Sunday evening’s flooding hit hard in Anson and Stanly counties, east of Charlotte.

Stanly County emergency management officials reported that Nelson Mountain Road, east of the Plyler community, was washed out for the second time in recent weeks. Water lines also were damaged in the area.

In Anson County, there were several reports of roads closed because of high water. That included Grassy Island Road, about 6 miles east of Ansonville.

Flash floods across the region caused residents significant problems on Friday. In Lincoln County, about 25 families in the Trinity Farms neighborhood were stranded when a bridge – the only road leading to the community – was washed away during heavy rains.

“The water just washed out the whole road and tore it away,” said Martha Lide, interim county manager. It created a hole about 20 feet long and 16 feet wide, or “big enough to fit a school bus in there,” said Lide.
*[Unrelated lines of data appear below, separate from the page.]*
-- ==== Sys2Proof/Machine/System.lean ====
section
/-! DEFINITION. The system instructions (R360 to R384, R387) as they issue, the steps of register writes at their registers (R361, R365, R385,
R390, R398, R399), and the arrival of responses. -/

namespace Sys2Proof.Machine

/-! ## Halting -/

/-- The device's own halt codes (R421, R435, R436). -/
def torusCode : BitVec 32 := 0xFFFF0018
def tamperCode : BitVec 32 := 0xFFFF0030
def thermalCode : BitVec 32 := 0xFFFF0031
/-- A halt that only package reset leaves (R435). -/
def lastingHalt (c : BitVec 32) : Bool := decide (c = tamperCode) || decide (c = torusCode)

/-- HALT (R383): no tile picks any more, and PKGST holds the code of the halt: the alarm's whatever halted the package before (R435). Another halt
of the device takes the place of one that RESUME could leave sooner (notes/assumptions/23.md). -/
def State.haltWith (s : State) (code : BitVec 32) : State :=
  let keep := s.halted && decide (code ≠ tamperCode) && (lastingHalt s.haltCode || !(lastingHalt code || decide (code = thermalCode)))
  { s with halted := true, haltCode := if keep then s.haltCode else code }

/-! ## Requests of system instructions -/

/-- A system request: its checks in order (R377), the poison of its sources, and its issue. -/
def State.sysIssue (s : State) (v : View) (checks : List (List Operand × Bool × Nat)) (sources : List Operand) (q : Req) (f : State → State) :
    Res :=
  (s.checked v checks sources).getD (retire (f (s.addReq q)) v.t)

/-- A request whose result is known as it issues. -/
def Req.done (q : Req) (st : Status) (d : Datum) : Req := { q with performed := true, status := st, datum := d }

/-- Whether two selectors name one register: STALE, EXCESS, UNDEL and the signal log are one of each physical tile, whatever names it (R151,
R362). -/
def State.sameReg (s : State) (a b : Word) : Bool :=
  let x := selOf a
  let y := selOf b
  decide (a = b) || (decide (x.space = 2) && decide (y.space = 2) && decide (x.reg = y.reg) && decide (x.reg ≤ 0x204)
    && decide ((s.ptnOf x.ctx x.ltn).isSome ∧ s.ptnOf x.ctx x.ltn = s.ptnOf y.ctx y.ltn))

/-- Whether a frame has an earlier write of a register that has yet to reach it (R365). -/
def State.writeAhead (s : State) (q : Req) (sel : Word) : Bool :=
  s.reqs.any fun x => match x.kind with
    | .sysw y _ => s.sameReg y sel && decide (x.ref = q.ref) && decide (x.rtag = q.rtag) && decide (x.id < q.id) && !x.performed
    | _ => false

/-- A read reaches its register (R365): REFUSED with no datum where the tile is unmapped or evicted; where an image cannot be read, its status
is what that access comes to (notes/assumptions/3.md). -/
def State.readSys (s : State) (id : Nat) : State :=
  match s.req id with
  | some q =>
    (match q.kind with
     | .sysr sel =>
       if q.performed ∨ s.writeAhead q sel then s
       else
         match s.sysGet (.req id) sel with
         | some (.ok w) => (s.pastRead (.req id) sel).answer id .ok [some w]
         | some (.error (.wait m)) => s.service m 0
         | some (.error e) => (s.failedRead (.req id) sel e).answer id e.result []
         | none => s.answer id .refused []
     | _ => s)
  | none => s

/-- Reads that waited for a write of their frame go on. -/
def State.readsOn (s : State) : State := s.reqs.foldl (fun s q => s.readSys q.id) s

/-- The checks of R377 on a selector, and for SYSR the test of R364. -/
def State.readCause (s : State) (ctx : Nat) (sel : Word) : Option Nat :=
  match selRow sel with
  | none => some 0x03
  | some r => if !(s.ctx ctx).priv ∧ !s.userMay r (selOf sel) ctx then some 0x0B else none

/-- The checks of R377 on a SYSW. -/
def State.writeCause (s : State) (sel y : Word) : Option Nat :=
  match selRow sel with
  | none => some 0x03
  | some r => s.valueCheck sel r y

/-- SYSR (R365). -/
def execSysr (g : Guard) (d x : Operand) (t : Target) (s : State) : Host.Outcome State Fault Refusal :=
  issue (.sysr g d x t) s fun s v =>
    let sel := s.readOp v x
    let q := s.newReq v (firstWord (.sysr g d x t)) (s.destOf v t (wordIndex d)) (.sysr sel) 0 .relaxed .frame false
    let c := s.readCause v.t.ctx sel
    s.sysIssue v [([x], c.isSome, c.getD 0)] [x] q fun s => s.readSys q.id

/-- SYSW (R365): the write takes effect when it reaches its register. -/
def execSysw (g : Guard) (x y : Operand) (t : Target) (s : State) : Host.Outcome State Fault Refusal :=
  issue (.sysw g x y t) s fun s v =>
    let sel := s.readOp v x
    let w := s.readOp v y
    let c := s.writeCause sel w
    s.sysIssue v [([x], (selRow sel).isNone, 0x03), ([x, y], c.isSome, c.getD 0)] [x, y]
      (s.newReq v (firstWord (.sysw g x y t)) (s.destOf v t 0xFF) (.sysw sel w) 0 .relaxed .frame false) id

/-- FRES (R378, R379). -/
def execFres (g : Guard) (kind : FresKind) (x y : Operand) (t : Target) (s : State) : Host.Outcome State Fault Refusal :=
  issue (.fres g kind x y t) s fun s v =>
    let c := (s.readOp v x).toNat
    let n := (s.readOp v y).toNat
    let q := s.newReq v (firstWord (.fres g kind x y t)) (s.destOf v t 0xFF) (.fres kind c n) 0 .relaxed .frame false
    s.sysIssue v [([x], decide (63 < c), 0x03), ([y], decide (2 ^ 32 ≤ n), 0x03)] [x, y] q fun s => s.fresStep q.id

/-- Entries that a TLBI drops (R380). -/
def tlbiDrops (kind : TlbiKind) (c va : Nat) (e : TlbEntry) : Bool :=
  match kind with
  | .page => e.maps c va
  | .ctx => decide (e.ctx = c)
  | .all => true

/-- The TLBI itself (R380): the entries go, and it waits for the requests that translated through them. -/
def State.tlbiStart (s : State) (q : Req) (kind : TlbiKind) (c va : Nat) : State :=
  let gone := s.tlb.filter (tlbiDrops kind c va)
  let used := s.reqs.filter fun r => r.phys.isSome && gone.any fun e => e.maps r.ref.ctx r.curVa
  let h : Held := ⟨q.ref, true, (used.filter (·.write)).map (·.id), (used.map (·.id)), .system q.id⟩
  { s with tlb := s.tlb.filter fun e => !tlbiDrops kind c va e, held := s.held ++ [h] }.releaseHeld

/-- TLBI (R380). -/
def execTlbi (g : Guard) (kind : TlbiKind) (x y : Operand) (t : Target) (s : State) : Host.Outcome State Fault Refusal :=
  issue (.tlbi g kind x y t) s fun s v =>
    let c := (s.readOp v x).toNat
    let va := (s.readOp v y).toNat
    let q := s.newReq v (firstWord (.tlbi g kind x y t)) (s.destOf v t 0xFF) (.tlbi []) 0 .relaxed .frame false
    s.sysIssue v [([x], decide (kind ≠ .all ∧ 63 < c), 0x03)] [x, y] q fun s => s.tlbiStart q kind c va

/-- TMAP (R381): the datum holds the hold state before, and the contexts resident on the tile. -/
def execTmap (g : Guard) (d x : Operand) (t : Target) (s : State) : Host.Outcome State Fault Refusal :=
  issue (.tmap g d x t) s fun s v =>
    let op := s.readOp v x
    let tsel := (s.ctx v.t.ctx).tsel
    let ptn := tsel.toNat % 2 ^ 13
    let datum : Word := BitVec.ofNat 64 ((if (s.tile ptn).hold then 1 else 0) + (s.ctxsOn ptn).length % 8 * 2 ^ 8)
    let q := s.newReq v (firstWord (.tmap g d x t)) (s.destOf v t (wordIndex d)) .answered 0 .relaxed .frame false
    let good := tsel.getLsbD 63
    s.sysIssue v [([x], decide (1 < op.toNat), 0x03)] [x] (if good then q.done .ok [some datum] else q.done .refused []) fun s =>
      if good then s.setTile ptn { s.tile ptn with hold := decide (op = 0) } else s

/-- A tile word that EVICT refuses outright (R387). -/
def State.evictRefused (s : State) (c l : Nat) (want : TileState) : Bool :=
  match s.kernel c with
  | none => true
  | some k => decide (k.area ≤ l) || decide ((s.tme c l).st ≠ want)

/-- EVICT.save (R387). -/
def execEvictSave (g : Guard) (x : Operand) (t : Target) (s : State) : Host.Outcome State Fault Refusal :=
  issue (.evictSave g x t) s fun s v =>
    let w := s.readOp v x
    let c := tileCtx w
    let l := tileLtn w
    let own := decide (c = v.t.ctx) && decide (l = v.t.ltn)
    let q := s.newReq v (firstWord (.evictSave g x t)) (s.destOf v t 0xFF) (.evict c l) 0 .relaxed .frame false
    let no := s.evictRefused c l .resident || own
    s.sysIssue v [([x], decide (2 ^ 18 ≤ w.toNat), 0x03)] [x] (if no then q.done .refused [] else q) fun s =>
      if no then s else (s.stopTile c l (s.homePtn c l)).evictStep q.id

/-- EVICT.restore (R388). -/
def execEvictRestore (g : Guard) (x : Operand) (t : Target) (s : State) : Host.Outcome State Fault Refusal :=
  issue (.evictRestore g x t) s fun s v =>
    let w := s.readOp v x
    let c := tileCtx w
    let l := tileLtn w
    let q := s.newReq v (firstWord (.evictRestore g x t)) (s.destOf v t 0xFF) (.restore c l (s.ctx v.t.ctx).tsel) 0 .relaxed .frame false
    let no := s.evictRefused c l .away
    s.sysIssue v [([x], decide (2 ^ 18 ≤ w.toNat), 0x03)] [x] (if no then q.done .refused [] else q) fun s =>
      if no then s else s.restoreStep q.id

/-- DLOCTL (R382). -/
def execDloctl (g : Guard) (x y : Operand) (t : Target) (s : State) : Host.Outcome State Fault Refusal :=
  issue (.dloctl g x y t) s fun s v =>
    let c := (s.readOp v x).toNat
    let m := (s.readOp v y).toNat
    let q := s.newReq v (firstWord (.dloctl g x y t)) (s.destOf v t 0xFF) .answered 0 .relaxed .frame false
    s.sysIssue v [([x], decide (63 < c), 0x03), ([y], decide (2 < m), 0x03)] [x, y] (q.done .ok []) fun s => s.setCtx c { s.ctx c with dlm := m }

/-- HALT (R383): its own threadlet ends as END ends it, with END's check of the seat flags (R419). -/
def execHalt (g : Guard) (x : Operand) (s : State) : Host.Outcome State Fault Refusal :=
  issue (.halt g x) s fun s v =>
    let w := s.readOp v x
    if 0xFFFF0000 ≤ w.toNat then trapWith 0x03
    else if v.t.badFlags then badFlagsTrap s
    else .ended (((s.haltWith (w.setWidth 32)).endThreadlet v).finishPart v.t.ctx v.t.ltn)

/-! ## Writes at their registers -/

/-- The space and number of a selector's register. -/
def selReg (w : Word) : Nat × Nat := ((selOf w).space, (selOf w).reg)

/-- A write of one of the registers named reaches it (R365): those of one frame to one register in program order. -/
def State.writeStep (s : State) (id : Nat) (mine : Nat × Nat → Bool) : Host.Outcome State Fault Refusal :=
  match s.req id with
  | none => .next s
  | some q =>
    match q.kind with
    | .sysw sel y =>
      if !mine (selReg sel) ∨ q.performed ∨ s.writeAhead q sel then .next s
      else
        let (st, s) := s.sysPut sel y
        .next (s.answer id st []).readsOn
    | _ => .next s

/-- CKILL (R390). -/
def execCkill (id : Nat) (s : State) : Host.Outcome State Fault Refusal := s.writeStep id fun r => decide (r = (1, 0x10A))
/-- CWGT (R385). -/
def execCwgt (id : Nat) (s : State) : Host.Outcome State Fault Refusal := s.writeStep id fun r => decide (r = (1, 0x102))
/-- CTXD (R361). -/
def execCtxd (id : Nat) (s : State) : Host.Outcome State Fault Refusal := s.writeStep id fun r => decide (r = (1, 0x100))
/-- QDESC (R336). -/
def execQdesc (id : Nat) (s : State) : Host.Outcome State Fault Refusal := s.writeStep id fun r => decide (r = (0, 0x001))
/-- PORTM (R398). -/
def execPortm (id : Nat) (s : State) : Host.Outcome State Fault Refusal := s.writeStep id fun r => decide (r = (0, 0x042))
/-- ROUTE (R399). -/
def execRoute (id : Nat) (s : State) : Host.Outcome State Fault Refusal := s.writeStep id fun r => decide (r = (0, 0x041))
/-- Registers whose writes are steps of their own. -/
def ownStep : List (Nat × Nat) := [(1, 0x10A), (1, 0x102), (1, 0x100), (0, 0x001), (0, 0x042), (0, 0x041)]
/-- REGISTER_WRITE (R365): any other register. -/
def execRegisterWrite (id : Nat) (s : State) : Host.Outcome State Fault Refusal := s.writeStep id fun r => !ownStep.contains r

/-! ## Responses -/

/-- RESPONSE_ARRIVAL (R171, R204, R217): a request that is done completes, once its writes are acknowledged at pod scope; on an evicted
tile, after it resumes (R168); what a drain of a table has yet to write is written before its completion (R130). An eviction, or a restore or a read of a register that waited, goes on first (R365, R387, R388). -/
def execResponseArrival (id : Nat) (s : State) : Host.Outcome State Fault Refusal :=
  match s.req id with
  | none => .next s
  | some r =>
    if !r.performed then .next (((s.evictStep id).restoreStep id).readSys id)
    else if (r.write ∧ !r.ackPod) ∨ r.kind.isPart then .next s
    else if s.keepsFor r.ref.ctx r.ref.ltn then .next (s.keepResponse r.ref.ctx r.ref.ltn (.arrival id))
    else .next (s.respond r)

end Sys2Proof.Machine
end

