/-- A request of another party performed at a home of this package, in one step (R195, R197, R210, R214); on a HOST page, where an atomic is a read and
then a write, what the host does `between` them (R194). -/
def State.serveAt (s : State) (kind : InboundKind) (p : Phys) (ctx n : Nat) (between : State → State) : State :=
  if !hasStorage s.carve p.home p.pa n then
    (s.ras 0x32 5 ctx (homeDie p.pa) (BitVec.ofNat 64 p.pa) 0).serve .fault []
  else
    match kind with
    | .read =>
      if s.poisoned p.home p.pa n then (if p.home = .host then s.poisonRas (s.badPlace p n false) ctx else s).serve .poison []
      else s.serve .ok (s.homeBytes p n)
    | .write d =>
      if p.is then s.serve .fault []
      else if s.writePoisoned p.home p.pa n then (s.poisonRas (s.badPlace p n true) ctx).serve .poison []
      else ((s.perform p ctx d).serve .ok []).releaseHeld
    | .atomic op v cmp =>
      if p.is then s.serve .fault []
      else if s.poisoned p.home p.pa n then (s.poisonRas p ctx).serve .poison []
      else
        let old := ofLeBytes (s.homeBytes p n)
        let s := if p.home = .host then between s else s
        ((s.perform p ctx (leBytes n (atomic op n old v.toNat cmp.toNat).1)).serve .ok (leBytes n old)).releaseHeld

/-- Requests that UALink carries here (R401): naturally aligned, of 1 to 64 bytes, atomics of 4 or 8 without .fadd. -/
def ualCarries (kind : InboundKind) (va n : Nat) : Bool :=
  [1, 2, 4, 8, 16, 32, 64].contains n && decide (va % n = 0)
    && (match kind with
      | .read => true
      | .write d => decide (d.length = n)
      | .atomic op _ _ => decide (n = 4 ∨ n = 8) && decide (op ≠ .fadd))

/-- A request that UALink brings (R401): translated in the context that UALCTX names, then performed, the host storing `between` the read and the write
of an atomic on a HOST page (R194); a recoverable miss waits for the fault service. -/
def State.ualinkInbound (s : State) (kind : InboundKind) (va : Word) (bytes : Nat) (between : State → State) : State :=
  let c := s.ualctx.toNat % 64
  if !s.hallmark.booted then s
  else if !s.ualctx.getLsbD 63 ∨ !ualCarries kind va.toNat bytes then s.serve .refused []
  else
    let acc : Access := match kind with
      | .read => .read
      | .write _ | .atomic .. => .write
    let d : Dev := ⟨c, 8, .inbound va.toNat⟩
    let (x, s') := if s.marked d va.toNat true then (.fault, s.devDone d va.toNat bytes) else s.translate c va.toNat acc
    match x with
    | .ok ⟨.remote _, _, _⟩ | .fault | .prot => s'.serve .fault []
    | .ok p => (s'.serveAt kind p c bytes between).devDone d va.toNat bytes
    | .miss =>
      if s.marked d va.toNat false then (s.devDone d va.toNat bytes).serve .fault []
      else s'.service ⟨d, va.toNat, none⟩ (if acc = .read then 0 else 1)

/-- UALINK_INBOUND (R401). -/
def execUalinkInbound (kind : InboundKind) (va : Word) (bytes : Nat) (s : State) : Host.Outcome State Fault Refusal :=
  .next (s.ualinkInbound kind va bytes id)

/-- The home of a physical address that another package names (R194). -/
def physHome (pa : Nat) : Home := if Config.ldBase ≤ pa then .ld else .hbm

/-- A request of another package at a physical address (R194, R369, R400): it is not translated again. -/
def State.serveRemote (s : State) (kind : InboundKind) (pa n : Nat) (is : Bool) : State := s.serveAt kind ⟨physHome pa, pa, is⟩ 0xFF n id

/-- Bytes of the word that a request names. -/
def SyncKind.bytes (k : SyncKind) : Nat :=
  match k with
  | .watch n _ => n
  | .ild | .ist _ | .irst => 8

/-- An ILD, IST, IRST or MWATCH of another package on one word of good bytes (R211, R213, R225, R400). -/
def State.syncWord (s : State) (name : Nat) (kind : SyncKind) (pa : Nat) : State :=
  let full := s.full.contains (pa / 8)
  match kind with
  | .ild => if full then s.tell name .ok (Memory.readBytes s.mem pa 8) else { s with foreign := s.foreign ++ [⟨name, pa, none⟩] }
  | .ist d =>
    if full then (s.tell name .doubleWrite []).ras 0x31 5 0xFF (homeDie pa) (BitVec.ofNat 64 pa) 0
    else (s.fillWord pa d).tell name .ok []
  | .irst => (s.emptyWord pa).tell name .ok []
  | .watch n cmp =>
    let l := Memory.readBytes s.mem pa n
    if ofLeBytes l ≠ cmp.toNat % 2 ^ (8 * n) then s.tell name .ok l else { s with foreign := s.foreign ++ [⟨name, pa, some (n, cmp)⟩] }

/-- A request of that kind reaches its home: a word is aligned, and of 4 or 8 bytes (R191, R214, R224, R225). -/
def State.serveSync (s : State) (name : Nat) (kind : SyncKind) (pa : Nat) : State :=
  let n := kind.bytes
  if (n ≠ 4 ∧ n ≠ 8) ∨ pa % n ≠ 0 then s
  else if !hasStorage s.carve (physHome pa) pa n then
    (s.ras 0x32 5 0xFF (homeDie pa) (BitVec.ofNat 64 pa) 0).tell name .fault []
  else if s.poisoned (physHome pa) pa n then
    (match kind with
     | .ist _ | .irst => s.poisonRas ⟨physHome pa, pa, true⟩ 0xFF
     | .ild | .watch .. => s).tell name .poison []
  else (s.syncWord name kind pa).releaseHeld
On Sunday, the families were finally able to leave their community when the N.C. Forestry Service completed a temporary bridge for them.

At Broadus Baptist in Concord, the church’s gym and Sunday school classrooms flooded during Friday’s downpour.

The heavy rain carried nearby mulch, which clogged the drainage system and led to indoor flooding of nearly an inch, said Bob Greene, the church’s maintenance supervisor.

Greene and two other people used wet/dry vaccum cleaners to treat the flooded rooms, working from 10 p.m. Friday through 3 a.m. Saturday. “I pray that it doesn’t happen again,” he said. “Thankfully there wasn’t any real damage.”

Fred Bickford said several roads in his neighborhood, Lake Shore Estates in Concord, also flooded on Friday evening.

“The water was so high in the spillway that it looked like rapids,” he said. “The rain was torrential. It was incredible.”

The N.C. Department of Transportation says flooding damaged Bud Henderson Road, and damage also was reported on Gilead Road between McCoy and Bud Henderson roads, and on McCoy Road at Gilead Road.

On the Community Collaborative Rain, Hail & Snow Network, of which the National Weather Service is a partner, residents reported readings of 4 and 5 inches of rain on Friday night, said Vaughan.

During that same period, the National Weather Service reported just 0.27 inches of rain at Charlotte Douglas International Airport.

In the service’s 135-year tracking history, Vaughan said, the month of June was the 15th wettest in the Charlotte region.

The weather is also dramatically different from the same time last year, he said. For instance, on June 29, 2012, the high temperature was 104. And for the entire month of June last year, only 1.02 inches of rain was reported.

This year, by comparison, the high temperature for June 29 was 86. And as of 4:30 p.m. Sunday, the rain level for the entire month was 6.88 inches.